> RECORDS FOR THIS EXERCISE:
___
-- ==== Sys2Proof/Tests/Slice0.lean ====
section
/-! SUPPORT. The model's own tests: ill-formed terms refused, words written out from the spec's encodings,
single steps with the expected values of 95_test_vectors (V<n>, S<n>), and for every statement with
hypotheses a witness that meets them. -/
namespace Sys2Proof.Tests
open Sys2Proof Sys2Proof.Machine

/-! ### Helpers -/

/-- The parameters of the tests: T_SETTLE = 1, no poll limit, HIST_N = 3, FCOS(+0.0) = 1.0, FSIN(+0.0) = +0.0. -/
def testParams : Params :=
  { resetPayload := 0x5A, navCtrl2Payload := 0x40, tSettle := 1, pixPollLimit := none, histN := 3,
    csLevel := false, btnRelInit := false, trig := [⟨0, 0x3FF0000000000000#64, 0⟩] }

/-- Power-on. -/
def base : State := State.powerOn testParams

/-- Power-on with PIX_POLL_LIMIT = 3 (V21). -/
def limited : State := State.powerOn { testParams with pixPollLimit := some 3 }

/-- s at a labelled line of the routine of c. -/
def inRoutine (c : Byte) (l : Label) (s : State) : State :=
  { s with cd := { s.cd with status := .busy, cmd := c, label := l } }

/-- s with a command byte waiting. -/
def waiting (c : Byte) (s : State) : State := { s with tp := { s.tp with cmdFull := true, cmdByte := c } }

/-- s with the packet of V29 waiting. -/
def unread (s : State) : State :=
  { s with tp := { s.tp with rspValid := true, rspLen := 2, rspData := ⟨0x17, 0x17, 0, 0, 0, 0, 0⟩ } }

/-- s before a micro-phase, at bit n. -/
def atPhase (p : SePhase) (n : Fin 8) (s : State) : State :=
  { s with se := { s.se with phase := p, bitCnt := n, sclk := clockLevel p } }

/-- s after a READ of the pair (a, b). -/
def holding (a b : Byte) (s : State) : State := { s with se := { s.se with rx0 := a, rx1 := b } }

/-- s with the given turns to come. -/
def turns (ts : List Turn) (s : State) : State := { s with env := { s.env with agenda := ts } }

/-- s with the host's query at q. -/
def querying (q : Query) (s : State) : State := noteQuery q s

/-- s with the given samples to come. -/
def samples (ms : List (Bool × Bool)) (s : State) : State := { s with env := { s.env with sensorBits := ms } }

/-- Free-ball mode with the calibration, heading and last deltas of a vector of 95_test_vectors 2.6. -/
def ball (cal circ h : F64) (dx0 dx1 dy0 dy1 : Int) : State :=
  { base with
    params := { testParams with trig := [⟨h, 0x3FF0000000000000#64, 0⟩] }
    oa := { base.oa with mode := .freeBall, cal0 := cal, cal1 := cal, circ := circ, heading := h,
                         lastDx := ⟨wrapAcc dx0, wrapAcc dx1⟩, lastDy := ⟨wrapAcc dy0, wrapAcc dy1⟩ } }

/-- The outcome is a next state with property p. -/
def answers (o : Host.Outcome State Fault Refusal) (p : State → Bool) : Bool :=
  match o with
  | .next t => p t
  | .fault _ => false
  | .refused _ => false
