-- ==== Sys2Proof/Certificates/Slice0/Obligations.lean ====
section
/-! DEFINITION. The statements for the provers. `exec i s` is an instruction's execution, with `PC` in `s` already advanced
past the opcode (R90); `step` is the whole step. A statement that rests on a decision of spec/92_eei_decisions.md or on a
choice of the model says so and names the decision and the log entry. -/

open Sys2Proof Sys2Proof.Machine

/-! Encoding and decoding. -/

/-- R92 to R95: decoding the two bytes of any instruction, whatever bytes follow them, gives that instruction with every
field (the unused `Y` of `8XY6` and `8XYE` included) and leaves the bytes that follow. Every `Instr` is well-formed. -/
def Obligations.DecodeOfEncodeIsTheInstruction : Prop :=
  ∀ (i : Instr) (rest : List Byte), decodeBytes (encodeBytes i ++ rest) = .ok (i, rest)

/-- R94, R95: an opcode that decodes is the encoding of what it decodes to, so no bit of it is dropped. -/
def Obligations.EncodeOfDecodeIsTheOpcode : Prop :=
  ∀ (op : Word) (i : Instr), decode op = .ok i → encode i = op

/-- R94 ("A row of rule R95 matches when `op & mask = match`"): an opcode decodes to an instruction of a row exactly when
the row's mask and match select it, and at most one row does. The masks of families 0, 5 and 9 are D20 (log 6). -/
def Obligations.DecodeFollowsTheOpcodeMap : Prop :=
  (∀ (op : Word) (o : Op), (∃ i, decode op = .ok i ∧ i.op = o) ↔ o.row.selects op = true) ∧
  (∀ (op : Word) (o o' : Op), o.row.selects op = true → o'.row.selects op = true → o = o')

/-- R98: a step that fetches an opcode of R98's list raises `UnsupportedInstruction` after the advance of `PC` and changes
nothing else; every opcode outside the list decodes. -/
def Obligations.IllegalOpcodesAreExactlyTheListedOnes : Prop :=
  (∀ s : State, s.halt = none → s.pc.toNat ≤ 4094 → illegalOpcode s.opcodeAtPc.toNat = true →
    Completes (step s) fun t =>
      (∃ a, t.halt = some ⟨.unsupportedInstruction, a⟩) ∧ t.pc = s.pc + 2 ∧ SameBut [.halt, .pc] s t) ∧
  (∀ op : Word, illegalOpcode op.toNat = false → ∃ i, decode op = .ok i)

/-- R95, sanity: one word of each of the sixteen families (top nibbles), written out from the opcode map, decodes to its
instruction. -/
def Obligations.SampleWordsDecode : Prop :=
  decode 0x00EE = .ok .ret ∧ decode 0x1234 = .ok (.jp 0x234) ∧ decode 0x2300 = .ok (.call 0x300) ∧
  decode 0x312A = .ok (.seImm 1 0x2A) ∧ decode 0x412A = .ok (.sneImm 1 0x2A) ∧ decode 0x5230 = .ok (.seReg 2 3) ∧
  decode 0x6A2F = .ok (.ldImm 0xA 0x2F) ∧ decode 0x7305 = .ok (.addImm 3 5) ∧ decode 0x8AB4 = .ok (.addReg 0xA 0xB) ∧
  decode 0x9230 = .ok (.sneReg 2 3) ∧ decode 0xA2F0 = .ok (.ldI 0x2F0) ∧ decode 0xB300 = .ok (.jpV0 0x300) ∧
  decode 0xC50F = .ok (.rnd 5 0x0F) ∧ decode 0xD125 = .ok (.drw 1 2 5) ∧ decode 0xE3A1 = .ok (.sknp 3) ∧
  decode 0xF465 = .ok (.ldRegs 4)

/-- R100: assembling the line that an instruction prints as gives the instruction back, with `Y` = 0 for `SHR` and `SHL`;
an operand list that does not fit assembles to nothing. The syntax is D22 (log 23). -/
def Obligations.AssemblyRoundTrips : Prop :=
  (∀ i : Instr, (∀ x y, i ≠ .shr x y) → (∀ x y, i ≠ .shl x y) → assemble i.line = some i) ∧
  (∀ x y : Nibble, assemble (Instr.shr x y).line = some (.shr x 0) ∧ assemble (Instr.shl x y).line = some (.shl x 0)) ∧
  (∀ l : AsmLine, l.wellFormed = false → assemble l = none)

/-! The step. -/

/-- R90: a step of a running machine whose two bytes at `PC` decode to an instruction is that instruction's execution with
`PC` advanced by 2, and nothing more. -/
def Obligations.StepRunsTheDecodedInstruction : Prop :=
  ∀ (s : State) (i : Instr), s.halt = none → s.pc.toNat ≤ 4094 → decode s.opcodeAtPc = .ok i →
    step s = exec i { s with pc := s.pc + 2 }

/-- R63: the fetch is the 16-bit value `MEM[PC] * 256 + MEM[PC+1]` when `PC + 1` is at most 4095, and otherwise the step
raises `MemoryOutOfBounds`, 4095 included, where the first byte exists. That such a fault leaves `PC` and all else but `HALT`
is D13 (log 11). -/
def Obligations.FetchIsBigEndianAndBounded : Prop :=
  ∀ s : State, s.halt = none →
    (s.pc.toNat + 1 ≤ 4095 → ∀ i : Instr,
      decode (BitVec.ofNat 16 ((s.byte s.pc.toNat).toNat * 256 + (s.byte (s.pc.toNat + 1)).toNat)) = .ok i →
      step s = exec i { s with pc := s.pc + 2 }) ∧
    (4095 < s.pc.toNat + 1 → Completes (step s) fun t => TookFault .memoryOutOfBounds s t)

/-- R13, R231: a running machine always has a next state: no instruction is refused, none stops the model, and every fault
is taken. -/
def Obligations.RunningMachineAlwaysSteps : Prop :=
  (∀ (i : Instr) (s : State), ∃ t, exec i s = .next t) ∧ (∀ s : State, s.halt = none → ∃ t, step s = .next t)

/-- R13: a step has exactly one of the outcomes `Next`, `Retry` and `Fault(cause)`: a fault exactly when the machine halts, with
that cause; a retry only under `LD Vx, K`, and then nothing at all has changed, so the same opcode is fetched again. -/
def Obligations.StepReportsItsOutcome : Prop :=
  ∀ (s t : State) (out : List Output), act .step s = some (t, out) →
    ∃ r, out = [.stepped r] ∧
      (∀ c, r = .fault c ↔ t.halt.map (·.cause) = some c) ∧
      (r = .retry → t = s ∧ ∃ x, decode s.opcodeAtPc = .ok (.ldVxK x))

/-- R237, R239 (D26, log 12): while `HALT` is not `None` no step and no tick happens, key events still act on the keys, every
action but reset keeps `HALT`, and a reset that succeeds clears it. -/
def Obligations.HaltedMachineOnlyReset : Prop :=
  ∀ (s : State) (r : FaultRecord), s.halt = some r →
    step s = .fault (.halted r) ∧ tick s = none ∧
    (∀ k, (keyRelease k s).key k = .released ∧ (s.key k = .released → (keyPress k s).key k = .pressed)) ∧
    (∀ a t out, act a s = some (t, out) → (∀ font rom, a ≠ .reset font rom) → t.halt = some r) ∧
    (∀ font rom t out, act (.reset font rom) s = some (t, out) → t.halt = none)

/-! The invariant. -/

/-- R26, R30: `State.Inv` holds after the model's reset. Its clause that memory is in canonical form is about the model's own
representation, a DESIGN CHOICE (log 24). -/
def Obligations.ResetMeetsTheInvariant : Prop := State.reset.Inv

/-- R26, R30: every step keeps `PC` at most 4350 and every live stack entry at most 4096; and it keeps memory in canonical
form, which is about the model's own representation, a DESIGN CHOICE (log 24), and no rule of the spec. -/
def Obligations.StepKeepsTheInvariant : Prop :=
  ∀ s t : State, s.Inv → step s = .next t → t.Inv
___
> TASK BRIEF:
Return, exactly, the lines from the first line of the records above to the line containing "def querying (q", both included.

> WORKED SOLUTION:
-- ==== Sys2Proof/Tests/Slice0.lean ====
section
/-! SUPPORT. The model's own tests: ill-formed terms refused, words written out from the spec's encodings,
single steps with the expected values of 95_test_vectors (V<n>, S<n>), and for every statement with
hypotheses a witness that meets them. -/
namespace Sys2Proof.Tests
open Sys2Proof Sys2Proof.Machine

/-! ### Helpers -/

/-- The parameters of the tests: T_SETTLE = 1, no poll limit, HIST_N = 3, FCOS(+0.0) = 1.0, FSIN(+0.0) = +0.0. -/
def testParams : Params :=
  { resetPayload := 0x5A, navCtrl2Payload := 0x40, tSettle := 1, pixPollLimit := none, histN := 3,
    csLevel := false, btnRelInit := false, trig := [⟨0, 0x3FF0000000000000#64, 0⟩] }

/-- Power-on. -/
def base : State := State.powerOn testParams

/-- Power-on with PIX_POLL_LIMIT = 3 (V21). -/
def limited : State := State.powerOn { testParams with pixPollLimit := some 3 }

/-- s at a labelled line of the routine of c. -/
def inRoutine (c : Byte) (l : Label) (s : State) : State :=
  { s with cd := { s.cd with status := .busy, cmd := c, label := l } }

/-- s with a command byte waiting. -/
def waiting (c : Byte) (s : State) : State := { s with tp := { s.tp with cmdFull := true, cmdByte := c } }

/-- s with the packet of V29 waiting. -/
def unread (s : State) : State :=
  { s with tp := { s.tp with rspValid := true, rspLen := 2, rspData := ⟨0x17, 0x17, 0, 0, 0, 0, 0⟩ } }

/-- s before a micro-phase, at bit n. -/
def atPhase (p : SePhase) (n : Fin 8) (s : State) : State :=
  { s with se := { s.se with phase := p, bitCnt := n, sclk := clockLevel p } }

/-- s after a READ of the pair (a, b). -/
def holding (a b : Byte) (s : State) : State := { s with se := { s.se with rx0 := a, rx1 := b } }

/-- s with the given turns to come. -/
def turns (ts : List Turn) (s : State) : State := { s with env := { s.env with agenda := ts } }

/-- s with the host's query at q. -/
def querying (q : Query) (s : State) : State := noteQuery q s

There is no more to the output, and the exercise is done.